高中畢業後,他就離開家鄉到了外地上大學,這之後直到如今工作,都不曾有家人朋友為他慶生了,他自己也懶得過。
久而久之,宋流聲連自己的生日是哪天都忘了。
他的銀行卡密碼、手機解鎖碼,以及一些娛樂平臺和APP 上的帳號密碼,宋流聲用的要麼是家裡奶奶的生日數字,要麼就是那個人的。
從心理診所出來後,宋流聲順路進了一家蛋糕店。
他自己沒什麼偏愛的口味,但知道那個人喜歡水果蛋糕,尤其是草莓蛋糕,所以宋流聲便買了一個回家。
為什麼還是記得這麼清楚?宋流聲自嘲地笑笑,多年過去了,可能那人的一些喜好早就變了。
認識那個人時,宋流聲才十六歲,剛上高一而已,如今生日一過,他就二十七了。
從十六歲到二十六歲,十年的光陰彷彿轉瞬即逝,幼時談及的偉大理想,想做警察、宇航員和科學家,也想當拯救世界的英雄,還有那些用稚嫩語句寫成的作文,都是小時候為自己編織的童話,最終他們還是會長大,成為平凡的上班族。
宋流聲和多數人一樣,每天擠在人聲嘈雜的公車和地鐵上,按時上下班,沒有多餘的社交活動,來回於公司和家,重複著兩點一線的生活。

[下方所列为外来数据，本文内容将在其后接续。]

-- ==== Sys2Proof/Machine/Dispatch.lean ====
section
/-! DEFINITION. The dispatch of commands: one arm per command of the table, one direct call of its meaning. -/

namespace Sys2Proof.Machine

至於青春裡留下了哪些美好的回憶?要是突然去想,可能一時間想不到什麼,不過偶爾不經意間,可能會想起兩三件往事。
而宋流聲總能想到那個人。
即使不過生日,但宋流聲每年都有個願望。十年間積累下來的願望,每一年都是同樣的,也都是痴心妄想,無法實現的。
今年宋流聲換了一個,希望他的病能徹底治好。
宋流聲吃不慣甜膩的東西,所以蛋糕沒吃幾口,不過他今晚倒是喝了不少酒,一個人自嗨著。
沒一會兒宋流聲就醉了,然後迷迷糊糊地進入了夢鄉。
他的夢境並不美好,斷斷續續地閃過了許多片段,看似奇奇怪怪的沒有聯繫,卻又莫名能串連在一起。

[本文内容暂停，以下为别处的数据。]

/-- An image passes when its size, magic, format, reserved fields, key, signature, security version and interface major version
are as the rules of R658 say, and only then. An FW_UPDATE is superseded when a later one has been read, refused with POLICY
while one runs (R664) and with the rule's code for an image that fails; with activate clear it writes the slot that does not run
and completes (R660), with activate set it starts phase 1 (R661). A healthy follower takes the lease under a new epoch, its slot
becoming the boot slot, and the update completes with the version now running once the old leader is back (R661); phase 1 that
fails its bound, and phase 4 that fails twice, fall back to the previous image (R662). In RECOVERY a verified image goes to both
slots, in any other state POLICY answers (02 R114). -/
def Obligations.FirmwareIsUpdated : Prop :=
  ((∀ (f : Firmware) (size : Nat) (bs : List Byte), verifyFirmware f size bs = none ↔
    size = 64 + fieldAt bs 0x10 4 + 96 ∧ size ≤ 16 * 2 ^ 20 ∧ fieldAt bs 0x10 4 % 4096 = 0 ∧ fieldAt bs 0 4 = 0x53565950 ∧ fieldAt bs 4 1 = 3 ∧
      fieldAt bs 6 2 = 0 ∧ fieldAt bs 0x14 44 = 0 ∧ fieldAt bs 5 1 < 4 ∧ Config.fwKeyFused (fieldAt bs 5 1) = true ∧
      Config.fwKeyRevoked (fieldAt bs 5 1) = false ∧ f.fusedMinimum ≤ fieldAt bs 0xC 2 ∧ fieldAt bs 0xE 1 = 3 ∧
      ecdsaVerify (Config.fwKey (fieldAt bs 5 1)) (bs.take (bs.length - 96)) (bs.drop (bs.length - 96)) = true) ∧
  (∀ f : Firmware, f.slotA.verified = true → f.slotB.verified = true →
    (raiseMinimum f).fusedMinimum = Nat.max f.fusedMinimum (Nat.min f.slotA.security f.slotB.security)) ∧
  ∀ (s : State) (fn : Nat) (tag : U16) (o : Outstanding), ActsOn s fn tag o → o.sub.opcode = 0x83 → o.sub.p2.getLsbD 1 = false →
    let act := o.sub.p2.getLsbD 0
    let run := exec (if act then .fwUpdateActivate fn tag else .fwUpdate fn tag) s
    let slot := 1 - s.fw.running % 2
    (fwOvertaken s fn o = true → run = .next (complete s fn tag stOvertaken)) ∧
    (fwOvertaken s fn o = false → s.fw.update ≠ none → run = .next (complete s fn tag stPolicy)) ∧
    (fwOvertaken s fn o = false → s.fw.update = none → P1 o ≤ 16 * 2 ^ 20 → HostTakes s (P0 o) (P1 o) →
      let bs := readCells s.hostMem (P0 o) (P1 o)
      let s1 := { s with fw := raiseMinimum (setSlot s.fw slot { version := imgVersion bs, security := imgSecurity bs, verified := true }) }
      (verifyFirmware s.fw (P1 o) bs = some 0x40 → run = .next (complete s fn tag (stVerifier 0x40))) ∧
      (∀ k, verifyFirmware s.fw (P1 o) bs = some k → k ≠ 0x40 →
        run = .next (complete { s with fw := setSlot s.fw slot (imageOf bs false) } fn tag (stVerifier k))) ∧
      (verifyFirmware s.fw (P1 o) bs = none →
        (act = false → run = .next (complete s1 fn tag (stOk0 s.fw.runningVersion.toNat))) ∧
        (act = true → run = .next (markAccepted { s1 with
          lead := { s.lead with followerUp := false },
          fw := { s1.fw with update := some { fn := fn, tag := tag, phase := 1, startedAt := s.now, failures := 0, oldSlot := s.fw.running, oldVersion := s.fw.runningVersion } } }
          fn tag))))) ∧
  (∀ (s : State) (fn : Nat) (tag : U16) (o : Outstanding) (u : Update),
    (s.fw.update = none → exec .fwFollowerHealthy s = .next s ∧ exec .fwActivationDone s = .next s ∧ exec .fwPhaseTimeout s = .next s) ∧
    (s.fw.update = some u →
      (u.phase = 1 → followerSound s = true → ∃ t, exec .fwFollowerHealthy s = .next t ∧ t.lead.leader = s.lead.leader.other ∧
        t.lead.epoch = nextEpoch s.lead.epoch ∧ t.mstate = .ready ∧ t.fw.bootSlot = 1 - u.oldSlot % 2 ∧
        t.fw.runningVersion = (slotImage s.fw (1 - u.oldSlot % 2)).version ∧ t.fw.update = some { u with phase := 4, startedAt := s.now, failures := 0 } ∧
        t.sessions = s.sessions ∧ t.lists = s.lists ∧ t.contexts = s.contexts) ∧
      (u.phase = 4 → followerSound s = true →
        let s1 := { s with fw := { s.fw with update := none }, lead := { s.lead with followerUp := true } }
        exec .fwActivationDone s = .next (complete (addLog s1 0x07 0 { arg0 := s.fw.runningVersion.toNat, arg1 := 0 }) u.fn u.tag
          (stOk0 s.fw.runningVersion.toNat))) ∧
      (u.phase = 1 → u.startedAt + 300000000 ≤ s.now → exec .fwPhaseTimeout s = .next (complete (addLog { s with
        fw := { s.fw with bootSlot := u.oldSlot, running := u.oldSlot, runningVersion := u.oldVersion, update := none } } 0x07 2
        { arg0 := u.oldVersion.toNat, arg1 := 1 }) u.fn u.tag (stFwFallback u.oldVersion.toNat))) ∧
      (u.phase = 4 → u.startedAt + 2000000000 ≤ s.now → u.failures = 0 → exec .fwPhaseTimeout s = .next { s with
        fw := { s.fw with update := some { u with failures := 1, startedAt := s.now } } }) ∧
      (u.phase = 4 → u.startedAt + 2000000000 ≤ s.now → u.failures ≠ 0 → ∃ t, exec .fwPhaseTimeout s = .next t ∧ t.fw.update = none ∧
        t.fw.running = u.oldSlot ∧ t.fw.bootSlot = u.oldSlot ∧ t.lead.leader = s.lead.leader.other ∧ t.lead.epoch = nextEpoch s.lead.epoch) ∧
      (s.now < u.startedAt + 300000000 → exec .fwPhaseTimeout s = .next s)) ∧
    (findOut s fn tag = some o → o.sub.isRecover fn = true → o.started = false →
      (s.mstate ≠ .recovery → exec (.fwUpdateRecover fn tag) s = .next (complete s fn tag stPolicy)) ∧
      (s.mstate = .recovery → P1 o ≤ 16 * 2 ^ 20 → HostTakes s (P0 o) (P1 o) →
        let bs := readCells s.hostMem (P0 o) (P1 o)
        let i : Image := { version := imgVersion bs, security := imgSecurity bs, verified := true }
        (∀ k, verifyFirmware s.fw (P1 o) bs = some k → exec (.fwUpdateRecover fn tag) s = .next (complete s fn tag (stVerifier k))) ∧
        (verifyFirmware s.fw (P1 o) bs = none →
          let s1 := { s with fw := raiseMinimum { s.fw with slotA := i, slotB := i } }
          let s2 := setMState (complete (addLog s1 0x07 0 { arg0 := i.version.toNat, arg1 := 2 }) fn tag (stOk0 i.version.toNat)) .upsett
          exec (.fwUpdateRecover fn tag) s = .next (match s.power.outcome with
            | some x => upsettFrom 4 { x with handOffA := true, handOffB := true } s2
            | none => s2)))))

/-- RESET_UNIT refuses a class it does not take, and the leader when no other processor can lead; a retired unit fails with
HW_ERROR; else the lease passes first from a leader, the unit is fenced and reset (R641, R642, R644), and its end completes the
command with the new incarnation, or with HW_ERROR and retires a unit that did not return. RETIRE_UNIT refuses the last unit of
its kind and a fifth column with POLICY (R636). A watchdog counts and resets; a bucket falls by its intervals (R631); a
processor rejoins as follower (R654); PERST# low resets every function (15 Table 15.4). -/
def Obligations.UnitsAreResetAndRetired : Prop :=
  ∀ (s : State) (fn : Nat) (tag : U16) (o : Outstanding) (row : Nat) (u : U16) (h : Half),
    (ActsOn s fn tag o → o.sub.opcode = 0x84 →
      let u : U16 := BitVec.ofNat 16 (P0 o)
      let cls := u.toNat / 4096
      let taken := unitKnown u = true ∧ (cls = 0 ∨ cls = 1 ∨ cls = 3 ∨ cls = 4 ∨ cls = 5 ∨ cls = 0xB ∨ cls = 0xC)
      let lone := leads s u = true ∧ cpWorks s s.lead.leader.other = false
      (¬ taken → exec (.resetUnit fn tag) s = .next (complete s fn tag (stBadParam 0x10))) ∧
      (taken → isRetired s u = true → exec (.resetUnit fn tag) s = .next (complete s fn tag (stHwError u.toNat))) ∧
      (taken → isRetired s u = false → lone → exec (.resetUnit fn tag) s = .next (complete s fn tag (stBadParam 0x10))) ∧
      (taken → isRetired s u = false → ¬ lone → unitResetting s u.toNat = false → exec (.resetUnit fn tag) s =
        .next (startReset (markAccepted (if leads s u then passLease (abandonUpdate s) else s) fn tag) u 0 (some (fn, tag))))) ∧
    (∀ r, (s.faults.resetting.find? fun r => r.unit == u) = some r →
      let s1 := { s with faults := { s.faults with resetting := s.faults.resetting.filter fun x => x.unit != u } }
      let done := fun (t : State) (good : Bool) => match r.command with
        | none => t
        | some c => complete t c.1 c.2 (if good then stOk0 (incarnationOf t u).toNat else stHwError u.toNat)
      (exec (.unitResetEnd u false) s = .next (done (actDeferred (unitDead s1 u)) false)) ∧
      (isRetired s1 u = false → isRetired (actDeferred (unitBack s1 u)) u = false →
        exec (.unitResetEnd u true) s = .next (done (actDeferred (unitBack s1 u)) true))) ∧
    ((s.faults.resetting.find? fun r => r.unit == u) = none → ∀ b, exec (.unitResetEnd u b) s = .next s) ∧
    (ActsOn s fn tag o → o.sub.opcode = 0x85 →
      let u : U16 := BitVec.ofNat 16 (P0 o)
      let kept := unitClass u = 0 ∨ isRetired s u = true ∨ lastOfKind s u = true ∨ (unitClass u = 2 ∧ fifthColumn s (unitInst u) = true)
      (u = 0xFFFF ∨ (unitKnown u = true ∧ kept) → exec (.retireUnit fn tag) s = .next (complete s fn tag stPolicy)) ∧
      (u ≠ 0xFFFF → unitKnown u = false → exec (.retireUnit fn tag) s = .next (complete s fn tag (stBadParam 0x10))) ∧
      (unitKnown u = true → ¬ kept →
        let s1 := stackEvents s (retireUnit s u true)
        let s2 := if unitClass u = 0xC ∨ unitClass u = 0xD then linksChanged s1 else s1
        exec (.retireUnit fn tag) s = .next (complete s2 fn tag (stOk0 (perMille s2 (unitClass u)))))) ∧
    (unitKnown u = true → isRetired s u = false → unitResetting s u.toNat = false →
      let s8 := bucketEvent s 8 u 0 0
      (unitClass u ∈ [0x3, 0x4, 0x5, 0xB] → exec (.unitWatchdog u) s = .next (if isRetired s8 u then s8 else startReset s8 u 1 none)) ∧
      (unitClass u = 0xC → exec (.unitWatchdog u) s = .next (startReset s u 1 none)) ∧
      (unitClass u = 1 → leads (bucketEvent s 18 u 0 0) u = false → isRetired (bucketEvent s 18 u 0 0) u = false →
        exec (.unitWatchdog u) s = .next (startReset (bucketEvent s 18 u 0 0) u 1 none))) ∧
    (∃ t, exec (.bucketDrain row u) s = .next t ∧ t = { s with faults := { s.faults with buckets := t.faults.buckets } } ∧
      ∀ b ∈ s.faults.buckets, ∀ n w, bucketRow b.row = some (n, some w) → b.row = row → b.unit = u →
        let k := (s.now - b.since) / (w / n)
        k < b.count → { b with count := b.count - k, since := b.since + k * (w / n) } ∈ t.faults.buckets) ∧
    (∀ kind cause bound cmd, incarnationOf (fenceUnit s u kind cause bound cmd) u = incarnationOf s u + 1 ∧
      unitResetting (fenceUnit s u kind cause bound cmd) u.toNat = true) ∧
    (s.power.pcieUp = true → exec .perst s =
      .next (setBox (((s.boxes.map fun b => b.fn).filter fun f => f != 0).foldl (fun st f => functionReset st 4 f)
        (addLog s 0x05 0 { arg0 := 4, arg1 := 4 })) 0 fun _ => Mailbox.fresh 0)) ∧
    (s.power.pcieUp = false → exec .perst s = .next s) ∧
    (unitResetting s (cpUnit h).toNat = false → h ≠ s.lead.leader → s.lead.followerUp = false → s.lead.heldProcessor = none →
      isRetired s (cpUnit h) = false → unitResetting s h.num = false → s.fw.update = none →
      exec (.processorRejoin h) s = .next { s with lead := { s.lead with followerUp := true, degraded := false } })

/-- READ_ERROR_LOG takes only a non-zero multiple of 64 bytes, and writes the records from P2 on, at most that many, oldest
first, with their count and the number after the last (R668). -/
def Obligations.ErrorLogIsRead : Prop :=
  ∀ (s : State) (fn : Nat) (tag : U16) (o : Outstanding), ActsOn s fn tag o → o.sub.opcode = 0x87 →
    (P1 o = 0 ∨ P1 o % 64 ≠ 0 → exec (.readErrorLog fn tag) s = .next (complete s fn tag (stBadParam 0x18))) ∧
    (0 < P1 o → P1 o % 64 = 0 → LogInOrder s →
      let first := Nat.max (P2 o) (s.faults.nextIndex - s.faults.log.length)
      let n := Nat.min (P1 o / 64) (s.faults.nextIndex - first)
      let rs := (s.faults.log.drop (first + s.faults.log.length - s.faults.nextIndex)).take n
      let bytes := recordBytes (decide (P2 o < first)) rs
      (n = 0 → exec (.readErrorLog fn tag) s = .next (complete s fn tag (stOk1 0 (P2 o)))) ∧
      (0 < n → rs.length = n ∧ bytes.length = 64 * n ∧ ∀ i, i < n → fieldAt bytes (64 * i) 8 = (first + i) % 2 ^ 64) ∧
      (0 < n → HostTakes s (P0 o) (64 * n) →
        exec (.readErrorLog fn tag) s = .next (complete { s with hostMem := writeCells s.hostMem (P0 o) bytes } fn tag (stOk1 n (first + n)))))

/-- The follower that has missed ten heartbeats asks for the lease; with no probe answered it is granted, raising the epoch and
resetting the old leader, and with one it is refused with a record (R651, R652). The leader has a silent follower reset, the
epoch unchanged (R653). A renewal under another epoch, or two claims, fence the processor of the lower epoch, or CP-E, and hold
it (R655). The Handle grants nothing while it restarts (R656). -/
def Obligations.LeaseIsKept : Prop :=
  ∀ (s : State) (h : Half) (e ew ee : U32) (ch : Fin 4),
    let lead := s.lead.leader
    let beat := fun (h : Half) => match h with | .west => s.lead.lastBeatWest | .east => s.lead.lastBeatEast
    exec (.bridgeLoss ch) s = .next (goDown (addLog s 0x03 4 { unit := BitVec.ofNat 16 (0xE000 + ch.val) }) (0xE000 + ch.val)) ∧
    (cpWorks s h = true → ∃ t, exec (.heartbeat h) s = .next t ∧
      t = { s with lead := { s.lead with lastBeatWest := t.lead.lastBeatWest, lastBeatEast := t.lead.lastBeatEast } } ∧
      t.lead.lastBeatWest = (if h = .west then s.now else s.lead.lastBeatWest) ∧ t.lead.lastBeatEast = (if h = .east then s.now else s.lead.lastBeatEast)) ∧
    (s.lead.handleUntil ≤ s.now → cpWorks s lead.other = true →
      (beat lead + 1000000 ≤ s.now →
        exec (.leaseRequest false) s = .next { s with lead := { s.lead with granting := true } } ∧
        exec (.leaseRequest true) s = .next (addLog { s with lead := { s.lead with granting := false } } 0x06 0
          { unit := cpUnit lead.other, arg0 := 1, arg1 := lead.num })) ∧
      (s.now < beat lead + 1000000 → ∀ b, exec (.leaseRequest b) s = .next s) ∧
      (s.lead.granting = true → exec .leaseGrant s = .next (resetOld (takeLease (abandonUpdate s) lead.other 2 false) lead)) ∧
      (beat lead.other + 1000000 ≤ s.now → exec (.followerProbe false) s = .next (resetProcessor s lead.other 3 none)) ∧
      exec (.followerProbe true) s = .next s) ∧
    (s.now < s.lead.handleUntil → ∀ b, exec (.leaseRequest b) s = .next s ∧ exec .leaseGrant s = .next s ∧ exec (.followerProbe b) s = .next s) ∧
    (∀ k f, takeLease s h k f = announceEpoch (addLog { s with
      lead := { s.lead with epoch := nextEpoch s.lead.epoch, leader := h, dispatching := true, followerUp := f, granting := false, lastRenewal := s.now } }
      0x06 k { unit := cpUnit h, arg0 := 0, arg1 := h.num })) ∧
    (∀ e, nextEpoch e ≠ 0 ∧ (e + 1 ≠ 0 → nextEpoch e = e + 1)) ∧
    (s.lead.handleUntil ≤ s.now → cpWorks s h = true →
      (h = lead → exec (.leaseRenewal h s.lead.epoch) s = .next { s with lead := { s.lead with lastRenewal := s.now } }) ∧
      (h ≠ lead → exec (.leaseRenewal h s.lead.epoch) s = .next s) ∧
      (e ≠ s.lead.epoch → exec (.leaseRenewal h e) s =
        exec (match h with | .west => .splitLeaseClaim e s.lead.epoch | .east => .splitLeaseClaim s.lead.epoch e) s)) ∧
    (s.lead.handleUntil ≤ s.now → cpWorks s .west = true → cpWorks s .east = true →
      let x : Half := if ew < ee then .west else .east
      ∃ t, exec (.splitLeaseClaim ew ee) s = .next t ∧ t.lead.degraded = true ∧ t.lead.leader = x.other ∧ t.lead.followerUp = false ∧
        (isRetired t (cpUnit x) = false → t.lead.heldProcessor = some x) ∧
        (lead = x → t.lead.epoch = nextEpoch s.lead.epoch) ∧ (lead ≠ x → t.lead.epoch = s.lead.epoch)) ∧
    exec .handleWatchdogRestart s = .next { s with lead := { s.lead with handleUntil := s.now + 50000000, granting := false } }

原本翩然飛舞的蝴蝶,突然被折斷了翅膀,褪去所有的光鮮亮麗,牠墜入了泥濘中,牠好恨好恨,悔恨漸漸成了病態的寄託,轉移到了自己的孩子身上……
石縫中的小草,活在狹窄又冰冷的地方,只能吸取微薄的養分,掙扎求生。它努力向上生長著,拚了命地想要頂開石頭,可壓在身上的巨石太過沉重了。